Keep watching this thread because I’d like to give Whoop a try, but not ok with monthly subscription unless it was really low (like $4-5/month low).
Just my n of 1 observation but my whoop 3.0 seems to track my v02 intervals pretty well matching my hr strap.
So a different question on Whoop/whoop-like-devices
At what point would you guys recommend a whoop or whoop-like-device to someone?
How much training or what level of racing do you reckon should someone be that they could use it to the full potential?
I know it might not be an easy answer to it, but I am just curious what the users think.
I am interested in the concept, but think for the amount of training I do/the commitment I have at the moment, that it’s an expensive nice-to-have instead of a added value must-have.
I’d say somewhere around the 7-10 a week hour mark.
I’m still on 2.0 but overall I’ve found it to work very well.
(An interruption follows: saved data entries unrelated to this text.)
/-! ### The stages of the two datapaths, at every word width -/

/-- R62: the parity-bit interleaver. The last clause, that the wiring for a larger `r` gives the same word for legal data, is
the sentence that R62 marks [derived: data bits above `k` are 0]. -/
def Obligations.InterleaverPlacesTheData : Prop :=
  ∀ (w r : Nat) (data : BitVec w), 2 ^ r - 1 ≤ w → ∃ acc, interleave (2 ^ r - 1) data = some acc ∧
    (∀ pos, IsDataPos pos → pos ≤ 2 ^ r - 1 → bitAt acc pos = bitAt data (pos - bitLen pos)) ∧
    (∀ j, j < r → bitAt acc (2 ^ j) = false) ∧
    (∀ pos, 2 ^ r - 1 < pos → bitAt acc pos = false) ∧
    (∀ r', r ≤ r' → 2 ^ r' - 1 ≤ w → data.toNat < 2 ^ (2 ^ r - 1 - r) → interleave (2 ^ r' - 1) data = some acc)

/-- R64 (with R63): each parity position gets its parity, every other position is kept, and every check of the result is even.
That the parity may be computed on the accumulator the walk began with is the sentence that R64 marks [derived]. -/
def Obligations.ParityInsertionMakesChecksEven : Prop :=
  ∀ (w r : Nat) (acc : BitVec w), 2 ^ r - 1 ≤ w → ∃ c, insertParities (2 ^ r - 1) acc = some c ∧
    (∀ pos, (∀ j, j < r → pos ≠ 2 ^ j) → bitAt c pos = bitAt acc pos) ∧
    (∀ j, j < r →
      computeParity acc (2 ^ j) (2 ^ r - 1) = some (bitAt c (2 ^ j)) ∧
      bitAt c (2 ^ j) = xorOver (2 ^ r - 1) (fun i => decide (i &&& 2 ^ j ≠ 0 ∧ i ≠ 2 ^ j) && bitAt c i) ∧
      xorOver (2 ^ r - 1) (fun i => decide (i &&& 2 ^ j ≠ 0) && bitAt c i) = false)

/-- R72: the syndrome calculator, bit by bit. That the syndrome is the XOR of the set indices is the sentence that R72 marks
[derived]. -/
def Obligations.SyndromeIsTheXorOfIndices : Prop :=
  ∀ (w r : Nat) (x : BitVec w), 2 ^ r - 1 ≤ w → ∃ syn, syndrome (2 ^ r - 1) x = some syn ∧
    syn = indexXor (2 ^ r - 1) x ∧ syn ≤ 2 ^ r - 1 ∧
    (∀ j, j < r →
      (∃ q, computeParity x (2 ^ j) (2 ^ r - 1) = some q ∧ syn.testBit j = (q ^^ bitAt x (2 ^ j))) ∧
      syn.testBit j = xorOver (2 ^ r - 1) (fun i => decide (i &&& 2 ^ j ≠ 0) && bitAt x i)) ∧
    (∀ j, r ≤ j → syn.testBit j = false)

/-- R74 (with R73) and R76: the located bit is flipped, no other, and the decoder's flag says whether a bit was flipped (R76).
That the corrected word has syndrome 0 is the sentence that R74 marks [derived: flipping bit `syn` XORs `syn` into the
syndrome]. -/
def Obligations.CorrectionFlipsTheLocatedBit : Prop :=
  ∀ (w r : Nat) (x : BitVec w) (syn : Nat), 2 ^ r - 1 ≤ w → syndrome (2 ^ r - 1) x = some syn →
    ∃ c, correct syn x = some c ∧
      (syn ≠ 0 → c = x ^^^ oneBit w syn) ∧ (syn = 0 → c = x) ∧
      (∀ i, 1 ≤ i → i ≤ 2 ^ r - 1 → bitAt c i = (bitAt x i ^^ decide (syn = i))) ∧
      syndrome (2 ^ r - 1) c = some 0 ∧
      ∃ out, decodeWord r ⟨x⟩ = some (out, decide (syn ≠ 0))

/-- R75: the data extractor. The last clause, that the wiring for a larger `r` gives the same data for a word below `2^n`, is the
sentence that R75 marks [derived]. -/
def Obligations.ExtractorReadsTheDataPositions : Prop :=
  ∀ (w r : Nat) (c : BitVec w), 2 ^ r - 1 ≤ w → ∃ out, extract (2 ^ r - 1) c = some out ∧
    (∀ pos, IsDataPos pos → pos ≤ 2 ^ r - 1 → bitAt out (pos - bitLen pos) = bitAt c pos) ∧
    (∀ d, 1 ≤ d → d ≤ 2 ^ r - 1 - r → ∃ pos, IsDataPos pos ∧ pos ≤ 2 ^ r - 1 ∧ pos - bitLen pos = d ∧
      bitAt out d = bitAt c pos) ∧
    (∀ d, 2 ^ r - 1 - r < d → bitAt out d = false) ∧
    (∀ r', r ≤ r' → 2 ^ r' - 1 ≤ w → c.toNat < 2 ^ (2 ^ r - 1) → extract (2 ^ r' - 1) c = some out)

/-! ### The two commands -/

/-- R60 to R66: a legal ENCODE answers, drives the codeword of its data, the flag and the fault wires 0, and leaves every other
field of the state as it was. That `rsp_has_error` is 0 is the spec's decision D16. -/
def Obligations.EncodeAnswersTheCodeword : Prop :=
  ∀ (r : BitVec 8) (data : Data 64) (s : State), LegalR r → LegalData r data →
    ∃ c : Word, IsCodewordOf r.toNat data.bits c ∧
      exec (.encode r data) s = .next { s with
        rspValid := s.cmdValid, rspWord := c, rspHasError := false, rspFault := false, rspCause := 0 }

/-- R70 to R78: a legal DECODE answers, drives the data of the corrected word and the flag that says whether the syndrome is
non-zero, the fault wires 0, and leaves every other field of the state as it was. -/
def Obligations.DecodeAnswersTheData : Prop :=
  ∀ (r : BitVec 8) (encoded : Encoded 64) (s : State), LegalR r → LegalEncoded r encoded →
    ∃ out : Word, IsDecodedOf r.toNat encoded.bits out ∧
      exec (.decode r encoded) s = .next { s with
        rspValid := s.cmdValid, rspWord := out,
        rspHasError := decide (indexXor (2 ^ r.toNat - 1) encoded.bits ≠ 0), rspFault := false, rspCause := 0 }

/-- The frame of ENCODE and DECODE, for every form of both (R31, R104: no wire other than the response port changes). The last
clause is about the model's own counter (log 4). -/
def Obligations.CommandsChangeTheResponsePortOnly : Prop :=
  ∀ (i : Instr) (s t : State), exec i s = .next t →
    t.cmdValid = s.cmdValid ∧ t.cmdOp = s.cmdOp ∧ t.cmdR = s.cmdR ∧ t.cmdWord = s.cmdWord ∧
    t.rspValid = s.cmdValid ∧ t.draws = s.draws + (if t.rspFault then 1 else 0)

/-- R31 and R107 (the latter derived in the spec): no command is refused and no primitive is called on a bad bit index: every
command, legal or not, answers a next state, and so does every step. -/
def Obligations.EveryCommandAnswers : Prop :=
  (∀ (i : Instr) (s : State), ∃ t, exec i s = .next t) ∧ ∀ s : State, ∃ t, step s = .next t

/-- R39: the commands answered without a fault are exactly the well-formed ones. -/
def Obligations.WellFormedIffNoFault : Prop :=
  ∀ (i : Instr) (s : State), ∃ t, exec i s = .next t ∧ (t.rspFault = false ↔ i.wellFormed = true)

/-! ### Faults (60_exceptions.md) -/

/-- R104: the cause and fault wires after any step, and that nothing else but the response port changes. -/
def Obligations.CauseWiresFollowTheFormula : Prop :=
  ∀ s : State, ∃ t, step s = .next t ∧
    t.rspCause = causeFormula s.cmdOp s.cmdR s.cmdWord ∧
    t.rspFault = decide (t.rspCause ≠ 0) ∧
    t.cmdValid = s.cmdValid ∧ t.cmdOp = s.cmdOp ∧ t.cmdR = s.cmdR ∧ t.cmdWord = s.cmdWord

/-- R101: fault R_RANGE, for both commands, and the equivalent test `r > R_MAX` at every width. -/
def Obligations.RRangeFault : Prop :=
  (∀ w r, nEncodedBits r > w ↔ r > Config.rMax w) ∧ Config.rMax 64 = 6 ∧
  (∀ (r : BitVec 8) (data : Data 64) (s : State), ∃ t, exec (.encode r data) s = .next t ∧
    (t.rspCause = 1 ↔ nEncodedBits r.toNat > 64) ∧ (t.rspCause = 1 ↔ 7 ≤ r.toNat) ∧ (t.rspCause = 1 → t.rspFault = true)) ∧
  (∀ (r : BitVec 8) (encoded : Encoded 64) (s : State), ∃ t, exec (.decode r encoded) s = .next t ∧
    (t.rspCause = 1 ↔ nEncodedBits r.toNat > 64) ∧ (t.rspCause = 1 ↔ 7 ≤ r.toNat) ∧ (t.rspCause = 1 → t.rspFault = true))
For me the main benefit of Whoop is tracking sleep and recovery. It’s given me much more insight into this and I’ve been able to make some meaningful changes based on the findings.
It’s also very helpful during travel to track changes in recovery and sleep when traveling. Factor in traveling to locales at different altitudes and it gets really interesting seeing how your body responds and try impact things have on your HRV.
I am actually surprised at the 7 hours, just to be clear is this 7-10 hours on the trainer or training in general including long days on the bike outdoors and/or strength training?
Are these changes so that you would sleep better or are the most meaningful changes ones you made to your training intensity?
7 hours on the bike. I don’t have enough experience on the lifting front to know how it factors in, but I’d guess that it’s probably closer to 10 hours of total activity all in before you’d really start to benefit from the information beyond the placebo effect.